Om de radioactieve vervalvergelijking te gebruiken, pluggen we 6,02 × 10. in23 atomen voornee0, 300 seconden voorten 30 seconden voort1/2.
(6.02 × 10^{23})(1/2)^{(300/30)} = 5.88 × 10^{20}
Wat als we alleen het beginaantal atomen, het uiteindelijke aantal atomen en de halveringstijd hadden? (Dit is wat wetenschappers hebben als ze radioactief verval gebruiken om oude fossielen en artefacten te dateren.) Als een monster van plutonium-238 begon met 6,02 × 1023 atomen, en heeft nu 2,11 × 1015 atomen, hoeveel tijd is er verstreken, aangezien de halfwaardetijd van plutonium-238 87,7 jaar is?

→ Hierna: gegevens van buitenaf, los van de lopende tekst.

-- ==== Sys2Proof/Certificates/Slice0/Obligations.lean ====
section
/-! DEFINITION. The statements about the machine. Each is a definition of a proposition; the log entries and rules it rests on are named at it. -/

open Sys2Proof Sys2Proof.Machine

/-- R83, R84: the twenty integer instructions of MAJ 0x00 to 0x04. -/
def Obligations.IntegerArithmetic : Prop :=
  GivesRR .add (fun A B => BitVec.ofNat 32 (A.toNat + B.toNat)) ∧
  GivesRR .sub (fun A B => BitVec.ofInt 32 ((A.toNat : Int) - B.toNat)) ∧
  GivesRR .and (fun A B => A &&& B) ∧
  GivesRR .or (fun A B => A ||| B) ∧
  GivesRR .xor (fun A B => A ^^^ B) ∧
  GivesRR .andn (fun A B => A &&& ~~~B) ∧
  GivesRR .minS (fun A B => if A.toInt < B.toInt then A else B) ∧
  GivesRR .maxS (fun A B => if A.toInt < B.toInt then B else A) ∧
  GivesRR .minU (fun A B => if A.toNat < B.toNat then A else B) ∧
  GivesRR .maxU (fun A B => if A.toNat < B.toNat then B else A) ∧
  GivesRR .absdS (fun A B => BitVec.ofNat 32 (A.toInt - B.toInt).natAbs) ∧
  GivesRR .addsatS (fun A B =>
    let x := A.toInt + B.toInt
    if x < -(2 ^ 31) then 0x8000_0000 else if 2 ^ 31 - 1 < x then 0x7FFF_FFFF else BitVec.ofInt 32 x) ∧
  GivesRR .shl (fun A B => BitVec.ofNat 32 (A.toNat * 2 ^ (B.toNat % 256))) ∧
  GivesRR .shrU (fun A B => BitVec.ofNat 32 (A.toNat / 2 ^ (B.toNat % 256))) ∧
  GivesRR .shrS (fun A B => BitVec.ofInt 32 (A.toInt / 2 ^ (B.toNat % 256))) ∧
  GivesRR .rotl (fun A B => A.rotateLeft (B.toNat % 32)) ∧
  GivesRR .mullo (fun A B => BitVec.ofNat 32 (A.toNat * B.toNat)) ∧
  GivesRR .mulhiS (fun A B => BitVec.ofInt 32 (A.toInt * B.toInt / 2 ^ 32)) ∧
  GivesRR .mulhiU (fun A B => BitVec.ofNat 32 (A.toNat * B.toNat / 2 ^ 32)) ∧
  (∀ b a n d e, Lane (.mulwS b a n d e) fun th =>
    res2 n d.toNat (BitVec.ofInt 64 ((th.word a.toNat).toInt * (th.word b.toNat).toInt)))

/-- R85: the four instructions of MAJ 0x05. -/
def Obligations.MultiplyAddAndDots : Prop :=
  GivesRC .mad (fun A B C => BitVec.ofNat 32 (A.toNat * B.toNat + C.toNat)) ∧
  (∀ c b a n d e, Lane (.madwS c b a n d e) fun th =>
    let C := th.pair (if c = 0 then d.toNat else 123 + c.toNat)
    res2 n d.toNat (BitVec.ofInt 64 ((th.word a.toNat).toInt * (th.word (code5 b)).toInt + C.toInt))) ∧
  GivesRC .dot4I8 (fun A B C =>
    let p (i : Nat) : Int := (A.extractLsb' (8 * i) 8).toInt * (B.extractLsb' (8 * i) 8).toInt
    BitVec.ofInt 32 (C.toInt + p 0 + p 1 + p 2 + p 3)) ∧
  GivesRC .dot4N8 (fun A B C =>
    let p (i : Nat) : Nat := (A.extractLsb' (8 * i) 8).toNat * (B.extractLsb' (8 * i) 8).toNat
    BitVec.ofNat 32 (C.toNat + p 0 + p 1 + p 2 + p 3))

/-- R86 to R88: immediates and constants. -/
def Obligations.ImmediateForms : Prop :=
  GivesRI .addi (fun A X => BitVec.ofNat 32 (A.toNat + X.toNat)) ∧
  GivesRI .andi (fun A X => A &&& X) ∧
  GivesRI .ori (fun A X => A ||| X) ∧
  GivesRI .xori (fun A X => A ^^^ X) ∧
  (∀ (k : BitVec 5) a n d e, Lane (.shli k a n d e) fun th => res1 n d.toNat (BitVec.ofNat 32 ((th.word a.toNat).toNat * 2 ^ k.toNat))) ∧
  (∀ (k : BitVec 5) a n d e, Lane (.shriU k a n d e) fun th => res1 n d.toNat (BitVec.ofNat 32 ((th.word a.toNat).toNat / 2 ^ k.toNat))) ∧
  (∀ (k : BitVec 5) a n d e, Lane (.shriS k a n d e) fun th => res1 n d.toNat (BitVec.ofInt 32 ((th.word a.toNat).toInt / 2 ^ k.toNat))) ∧
  (∀ (k : BitVec 5) a n d e, Lane (.rotli k a n d e) fun th => res1 n d.toNat ((th.word a.toNat).rotateLeft k.toNat)) ∧
  (∀ (m : BitVec 16) n d e, Lane (.movh m n d e) fun _ => res1 n d.toNat (BitVec.ofNat 32 (m.toNat * 2 ^ 16))) ∧
  (∀ (m : BitVec 16) n d e, Lane (.orl m n d e) fun th => res1 n d.toNat (th.word d.toNat ||| BitVec.ofNat 32 m.toNat))

/-- R89, R90: bit fields, byte permutation and the unary operations. The values are named by their bits. -/
def Obligations.BitFieldsAndCounts : Prop :=
  let pos (B : Word) : Nat := B.toNat % 32
  let width (B : Word) : Nat := min (B.toNat / 256 % 64) (32 - pos B)
  GivesRR .bfeU (fun A B => BitVec.ofNat 32 (A.toNat / 2 ^ pos B % 2 ^ width B)) ∧
  GivesRR .bfeS (fun A B => if width B = 0 then 0 else (A <<< (32 - pos B - width B)).sshiftRight (32 - width B)) ∧
  (∃ f : Word → Word → Word → Word,
    (∀ A B D k, k < 32 → (f A B D).getLsbD k = if pos B ≤ k ∧ k < pos B + width B then A.getLsbD (k - pos B) else D.getLsbD k) ∧
    ∀ b a n d e, Lane (.bfi b a n d e) fun th => res1 n d.toNat (f (th.word a.toNat) (th.word b.toNat) (th.word d.toNat))) ∧
  (∃ f : Word → Word → Word,
    (∀ A B i, i < 4 →
      let x := B.extractLsb' (4 * i) 4
      let y := A.extractLsb' (8 * (x.toNat % 4)) 8
      (f A B).extractLsb' (8 * i) 8 = if x.getLsbD 3 then 0 else if x.getLsbD 2 then (if y.getLsbD 7 then 0xFF else 0) else y) ∧
    GivesRR .permb f) ∧
  GivesR1 .popc (fun A => BitVec.ofNat 32 (((List.range 32).filter fun k => A.getLsbD k).length)) ∧
  (∃ f : Word → Nat,
    (∀ A, f A ≤ 32 ∧ (∀ k < f A, A.getLsbD (31 - k) = false) ∧ (f A < 32 → A.getLsbD (31 - f A) = true)) ∧
    GivesR1 .clz fun A => BitVec.ofNat 32 (f A)) ∧
  (∃ f : Word → Word, (∀ A k, k < 32 → (f A).getLsbD k = A.getLsbD (31 - k)) ∧ GivesR1 .brev f) ∧
  GivesR1 .neg (fun A => BitVec.ofInt 32 (-A.toInt))

/-- R91 to R94: compares, predicates and select. -/
def Obligations.ComparesAndPredicates : Prop :=
  (∀ (w : BitVec 2) b a (c : BitVec 4) (p : BitVec 2) e, Lane (.icmp w b a c p e) fun th =>
    { preds := [(p.toNat,
        if w = 0 then intCond c.toNat (th.word a.toNat) (th.word b.toNat) else intCond c.toNat (th.pair a.toNat) (th.pair b.toNat))] }) ∧
  (∀ (p : BitVec 2) b a n d e, Lane (.sel p b a n d e) fun th => res1 n d.toNat (if th.pred p.toNat then th.word a.toNat else th.word b.toNat)) ∧
  (∀ b a d e, Lane (.pand b a d e) fun th => { preds := [(d.toNat, th.pred a.toNat && th.pred b.toNat)] }) ∧
  (∀ b a d e, Lane (.por b a d e) fun th => { preds := [(d.toNat, th.pred a.toNat || th.pred b.toNat)] }) ∧
  (∀ b a d e, Lane (.pxor b a d e) fun th => { preds := [(d.toNat, th.pred a.toNat ^^ th.pred b.toNat)] }) ∧
  (∀ a d e, Lane (.pnot a d e) fun th => { preds := [(d.toNat, !th.pred a.toNat)] }) ∧
  (∀ n d e, Lane (.ptog n d e) fun th =>
    let bit (v : Bool) : Nat := if v then 1 else 0
    res1 n d.toNat (BitVec.ofNat 32 (bit (th.pred 3) * 8 + bit (th.pred 2) * 4 + bit (th.pred 1) * 2 + 1))) ∧
  (∀ a e, Lane (.gtop a e) fun th =>
    let A := th.word a.toNat
    { preds := [(1, A.getLsbD 1), (2, A.getLsbD 2), (3, A.getLsbD 3)] })

/-- R95 to R98: FP32 arithmetic. The functions `addF`, `mulF`, `fmaF`, … are the model's arithmetic of a format: value and flags. The last clauses
say what they are in terms of exact values; how a result rounds is said in `RoundingIsAsModeSays`. -/
def Obligations.FloatArithmetic : Prop :=
  let two (i : Code → Code → Bool → Code → Bool → Instr) (f : Nat → Nat → Nat × Flags) : Prop :=
    GivesRR i (fun A B => BitVec.ofNat 32 (f A.toNat B.toNat).1) fun A B => (f A.toNat B.toNat).2
  let three (i : BitVec 2 → Code5 → Code → Bool → Code → Bool → Instr) (f : Nat → Nat → Nat → Nat × Flags) : Prop :=
    GivesRC i (fun A B C => BitVec.ofNat 32 (f A.toNat B.toNat C.toNat).1) fun A B C => (f A.toNat B.toNat C.toNat).2
  two .fadd (addF FP32) ∧ two .fsub (subF FP32) ∧ two .fmul (mulF FP32) ∧ two .fmax (maxNum FP32) ∧ two .fmin (minNum FP32) ∧
  GivesRR .fcopysign (fun A B => (A &&& 0x7FFF_FFFF) ||| (B &&& 0x8000_0000)) ∧
  GivesR1 .fabs (fun A => A &&& 0x7FFF_FFFF) ∧
  GivesR1 .fneg (fun A => A ^^^ 0x8000_0000) ∧
  three .ffma (fmaF FP32) ∧ three .ffms (fmsF FP32) ∧ three .fnfma (fnmaF FP32) ∧
  three .fmad2 (fun A B C => ((addF FP32 (mulF FP32 A B).1 C).1, (mulF FP32 A B).2 ||| (addF FP32 (mulF FP32 A B).1 C).2)) ∧
  (∀ (t : BitVec 2) b a (c : BitVec 4) (p : BitVec 2) e, Lane (.fcmp t b a c p e) fun th =>
    let A := (th.word a.toNat).toNat
    let B := (th.word b.toNat).toNat
    let r := if t = 0 then fcmpF FP32 c.toNat A B else if t = 1 then fcmpF BF16 c.toNat (A % 65536) (B % 65536)
      else fcmpF FP16 c.toNat (A % 65536) (B % 65536)
    { preds := [(p.toNat, r.1)], flags := r.2 }) ∧
  (∀ f ∈ [FP32, BF16], ∀ a b c, a < 2 ^ f.width → b < 2 ^ f.width → c < 2 ^ f.width →
    let v := decodeF f
    let sign := 2 ^ (f.width - 1)
    Sums f (v a) (v b) (addF f a b) ∧ subF f a b = addF f a (b ^^^ sign) ∧ Multiplies f (v a) (v b) (mulF f a b) ∧
    Fuses f (v a) (v b) (v c) (fmaF f a b c) ∧ fmsF f a b c = fmaF f a b (c ^^^ sign) ∧ fnmaF f a b c = fmaF f (a ^^^ sign) b c ∧
    -- maximumNumber and minimumNumber, with -0 below +0
    (let fl : Flags := if (v a).isSig || (v b).isSig then INV else 0
     let na := (v a).isNan
     let nb := (v b).isNan
     (na = true → nb = true → maxNum f a b = (f.cnan, fl) ∧ minNum f a b = (f.cnan, fl)) ∧
     (na = true → nb = false → maxNum f a b = (b, fl) ∧ minNum f a b = (b, fl)) ∧ (na = false → nb = true → maxNum f a b = (a, fl) ∧ minNum f a b = (a, fl)) ∧
     (na = false → nb = false → let below : Prop := (v a).rank < (v b).rank ∨ ((v a).rank = (v b).rank ∧ (v a).sign = true)
       (below → maxNum f a b = (b, 0) ∧ minNum f a b = (a, 0)) ∧ (¬below → maxNum f a b = (a, 0) ∧ minNum f a b = (b, 0))))) ∧
  (∀ f ∈ [FP32, BF16, FP16], ∀ c a b, c < 8 → a < 2 ^ f.width → b < 2 ^ f.width →
    let x := decodeF f a
    let y := decodeF f b
    let un : Prop := x.isNan = true ∨ y.isNan = true
    let holds : Prop := (c = 0 ∧ ¬un ∧ x.rank = y.rank) ∨ (c = 1 ∧ (un ∨ x.rank ≠ y.rank)) ∨ (c = 2 ∧ ¬un ∧ x.rank < y.rank) ∨ (c = 3 ∧ ¬un ∧ x.rank ≤ y.rank) ∨
      (c = 4 ∧ ¬un ∧ y.rank < x.rank) ∨ (c = 5 ∧ ¬un ∧ y.rank ≤ x.rank) ∨ (c = 6 ∧ un) ∨ (c = 7 ∧ ¬un)
    ((fcmpF f c a b).1 = true ↔ holds) ∧
    ((fcmpF f c a b).2 = if x.isSig = true ∨ y.isSig = true ∨ (un ∧ 2 ≤ c ∧ c ≤ 5) then INV else 0))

De vergelijking die we moeten oplossen is
2.11\times 10^{15}=(6.02\times 10^{23})(1/2)^{\frac{t}{87.7}}
en we moeten het oplossen voort.
Beide zijden delen door 6,02 × 1023, we krijgen:
3.50\times 10^{-9}=(1/2)^{\frac{t}{87.7}}
We kunnen dan de log van beide zijden nemen en de regel van exponenten in logfuncties gebruiken om te krijgen:
-19,47 = (t/87,7)log (1/2)
We kunnen dit algebraïsch oplossen om t = 2463,43 jaar te krijgen.